SharePoint provides several different ways right out of the box by which you can implement a suggestion box feature without having to write custom code. You can expose the suggestion box in both pages and web parts; however, using the suggestion box in web parts is outside of the scope of this article.

There are three ways to implement suggestion boxes in a SharePoint page: using the discussion board feature, the survey feature, or custom lists. In the rest of this article, you'll see a demonstration of how to use each feature to create a basic anonymous suggestion box. Additionally, at the end of each feature section, you'll see how you can take the underlying feature to the next level.

Building a Suggestion Box using a Discussion Board

Using the discussion board page, users may post topics—both to request answers and promote discussion. Originally, the discussion board page was intended to provide a way for team members to collaborate collectively about business topics. However, for purposes of this article, the discussion board will be used as a suggestion box, to pinpoint one area of discussion and request feedback for it.
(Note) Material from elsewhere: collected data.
-- ==== Sys2Proof/Certificates/Slice0/Obligations.lean ====
section
/-! DEFINITION. The statements about the machine: what each instruction word, command, message and event does from which
states, what it leaves as it is, and what holds of every step. The terms in which they speak are those of Safety. -/

open Sys2Proof Sys2Proof.Machine

/-- Integer arithmetic and bitwise words (R166, R179, R189, R191, R194, R34, R110). IADD, ISUB, IMUL, IMULH, IMAD, IABS,
IMIN, IMAX, AND, OR, XOR, LOP3, BREV and MOV, in every form: from every state in which the word stands ready the step goes
on, in each acting lane the elements of the result are those of Table 7.3, wrapped or saturated, four cycles later, with
label and token, and nothing else changes but what issue changes. -/
def Obligations.IntegerElements : Prop :=
  (∀ (s : State) (g : IssueGroup),
    (∀ f, s.ready g (.iadd f) = true → Gives s g (.iadd f) 4 (ElementsAre s (.iadd f) fun _ x y _ => x + y)) ∧
    (∀ f, s.ready g (.iaddLong f) = true → Gives s g (.iaddLong f) 4 (ElementsAre s (.iaddLong f) fun _ x y _ => x + y)) ∧
    (∀ f, s.ready g (.isub f) = true → Gives s g (.isub f) 4 (ElementsAre s (.isub f) fun _ x y _ => x - y)) ∧
    (∀ f, s.ready g (.isubLong f) = true → Gives s g (.isubLong f) 4 (ElementsAre s (.isubLong f) fun _ x y _ => x - y)) ∧
    (∀ f, s.ready g (.imul f) = true → Gives s g (.imul f) 4 (ElementsAre s (.imul f) fun _ x y _ => x * y)) ∧
    (∀ f, s.ready g (.imulLong f) = true → Gives s g (.imulLong f) 4 (ElementsAre s (.imulLong f) fun _ x y _ => x * y)) ∧
    (∀ f, s.ready g (.imulh f) = true → Gives s g (.imulh f) 4 (ElementsAre s (.imulh f) fun n x y _ => x * y / 2 ^ n)) ∧
    (∀ f, s.ready g (.imulhLong f) = true → Gives s g (.imulhLong f) 4 (ElementsAre s (.imulhLong f) fun n x y _ => x * y / 2 ^ n)) ∧
    (∀ f, s.ready g (.imad f) = true → Gives s g (.imad f) 4 (ElementsAre s (.imad f) fun _ x y z => x * y + z)) ∧
    (∀ f, s.ready g (.iabs f) = true → Gives s g (.iabs f) 4 (ElementsAre s (.iabs f) fun _ x _ _ => |x|)) ∧
    (∀ f, s.ready g (.iabsLong f) = true → Gives s g (.iabsLong f) 4 (ElementsAre s (.iabsLong f) fun _ x _ _ => |x|)) ∧
    (∀ f, s.ready g (.imin f) = true → Gives s g (.imin f) 4 (ElementsAre s (.imin f) fun _ x y _ => min x y)) ∧
    (∀ f, s.ready g (.iminLong f) = true → Gives s g (.iminLong f) 4 (ElementsAre s (.iminLong f) fun _ x y _ => min x y)) ∧
    (∀ f, s.ready g (.imax f) = true → Gives s g (.imax f) 4 (ElementsAre s (.imax f) fun _ x y _ => max x y)) ∧
    (∀ f, s.ready g (.imaxLong f) = true → Gives s g (.imaxLong f) 4 (ElementsAre s (.imaxLong f) fun _ x y _ => max x y))) ∧
  (∀ (s : State) (g : IssueGroup),
    (∀ i, ((∃ f, i = .andI f) ∨ (∃ f, i = .andLong f)) → s.ready g i = true →
      Gives s g i 4 fun t => BitsAre (intRegs (mdW (fieldsOf i).md)) fun k =>
        (s.operand i t (fieldsOf i).a (intRegs (mdW (fieldsOf i).md))).testBit k &&
          ((s.operand i t (fieldsOf i).b (intRegs (mdW (fieldsOf i).md))).testBit k != (mdOpx (fieldsOf i).md == 1))) ∧
    (∀ i, ((∃ f, i = .orI f) ∨ (∃ f, i = .orLong f)) → s.ready g i = true →
      Gives s g i 4 fun t => BitsAre (intRegs (mdW (fieldsOf i).md)) fun k =>
        (s.operand i t (fieldsOf i).a (intRegs (mdW (fieldsOf i).md))).testBit k ||
          ((s.operand i t (fieldsOf i).b (intRegs (mdW (fieldsOf i).md))).testBit k != (mdOpx (fieldsOf i).md == 1))) ∧
    (∀ i, ((∃ f, i = .xorI f) ∨ (∃ f, i = .xorLong f)) → s.ready g i = true →
      Gives s g i 4 fun t => BitsAre (intRegs (mdW (fieldsOf i).md)) fun k =>
        (s.operand i t (fieldsOf i).a (intRegs (mdW (fieldsOf i).md))).testBit k !=
          ((s.operand i t (fieldsOf i).b (intRegs (mdW (fieldsOf i).md))).testBit k != (mdOpx (fieldsOf i).md == 1))) ∧
    (∀ f, s.ready g (.lop3 f) = true →
      Gives s g (.lop3 f) 4 fun t => BitsAre (intRegs (mdW f.md)) fun k =>
        let bit := fun c => ((s.intVal t f.lit c (intRegs (mdW f.md)) (mdW f.md) true).testBit k).toNat
        f.md.getLsbD (2 + (bit f.a + 2 * bit f.b + 4 * bit f.c))) ∧
    (∀ i, ((∃ f, i = .brev f) ∨ (∃ f, i = .brevLong f)) → s.ready g i = true →
      Gives s g i 4 fun t => BitsAre (intRegs (mdW (fieldsOf i).md)) fun k =>
        (s.operand i t (fieldsOf i).a (intRegs (mdW (fieldsOf i).md))).testBit (32 * intRegs (mdW (fieldsOf i).md) - 1 - k)) ∧
    (∀ i, ((∃ f, i = .mov f) ∨ (∃ f, i = .movLong f)) → s.ready g i = true →
      Gives s g i 4 fun t => NumberIs (intRegs (mdW (fieldsOf i).md))
        (s.operand i t (fieldsOf i).b (intRegs (mdW (fieldsOf i).md)))))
The discussion board attributes enable users to discuss their answers about a topic openly, similar to a wiki, but by adjusting a few of the discussion board page's permissions and attributes, you can change the functionality so that posters' names remain private. In the following example, posters will be able to see only their own posts, maintaining a one-way means of communication.


To create the discussion board suggestion box:

  1. Go to the Site Actions menu and click the Create button. You'll see the SharePoint layouts screen. The selections you make here determine which type of tool will be created.
  2. Locate the Discussion Board item under the Communications label. Click the discussion board link, which takes you to the discussion board creation page (see Figure 1).
  3. Type a name that clearly and concisely represents the type of suggestion information you want to receive. You may also type in a brief description that further defines the purpose of the suggestion box. This is a great place for the creator to specify how he wants the question answered or state exactly what he is looking for in more detail.
  4. Click the create button. You'll see a Discussion Board page.
  5. Click Discussion Board Settings, which takes you to the SharePoint List settings page for the Discussion Board.
  6. In the General Settings area, click Advanced Settings (see Figure 2). This section lets you manage the Read and Edit access settings for the Discussion Board. Selecting the "All Items" settings makes the Discussion Board public (everyone may see and edit what others post). To make this Discussion Board anonymous, the read and edit access should be set to "Only their own." In this case, make sure that "Only their own" is selected for both Read and Edit access. Click ok to apply your settings.
  7. Finally, to make the posts anonymous, you need to modify the views on the Discussion board page, removing the "Modified by" and "Created by" columns. Even though you previously selected Read and Edit settings to ensure that users may see only their own posts, you need to remove the columns; otherwise, administrators will be able to see who posted each item.

When you complete these final modifications, users will be able to create and post discussions/questions to the page anonymously (see Figure 3), giving them the privacy to communicate without worrying about being identified.

Taking it to the next level

The best time to implement a discussion board as a suggestion box feature is when you need collective collaboration on a topic. You can expand upon this suggestion box so that it maintains the spirit of the discussion board by allowing collaborative, but anonymous discussions of the topic. Compare this to a situation where you need to have a group of people having a conversation on a topic while blindfolding their eyes (or, more practically, a blind focus group). You receive the collaborative feedback using two-way communication while maintaining confidentiality.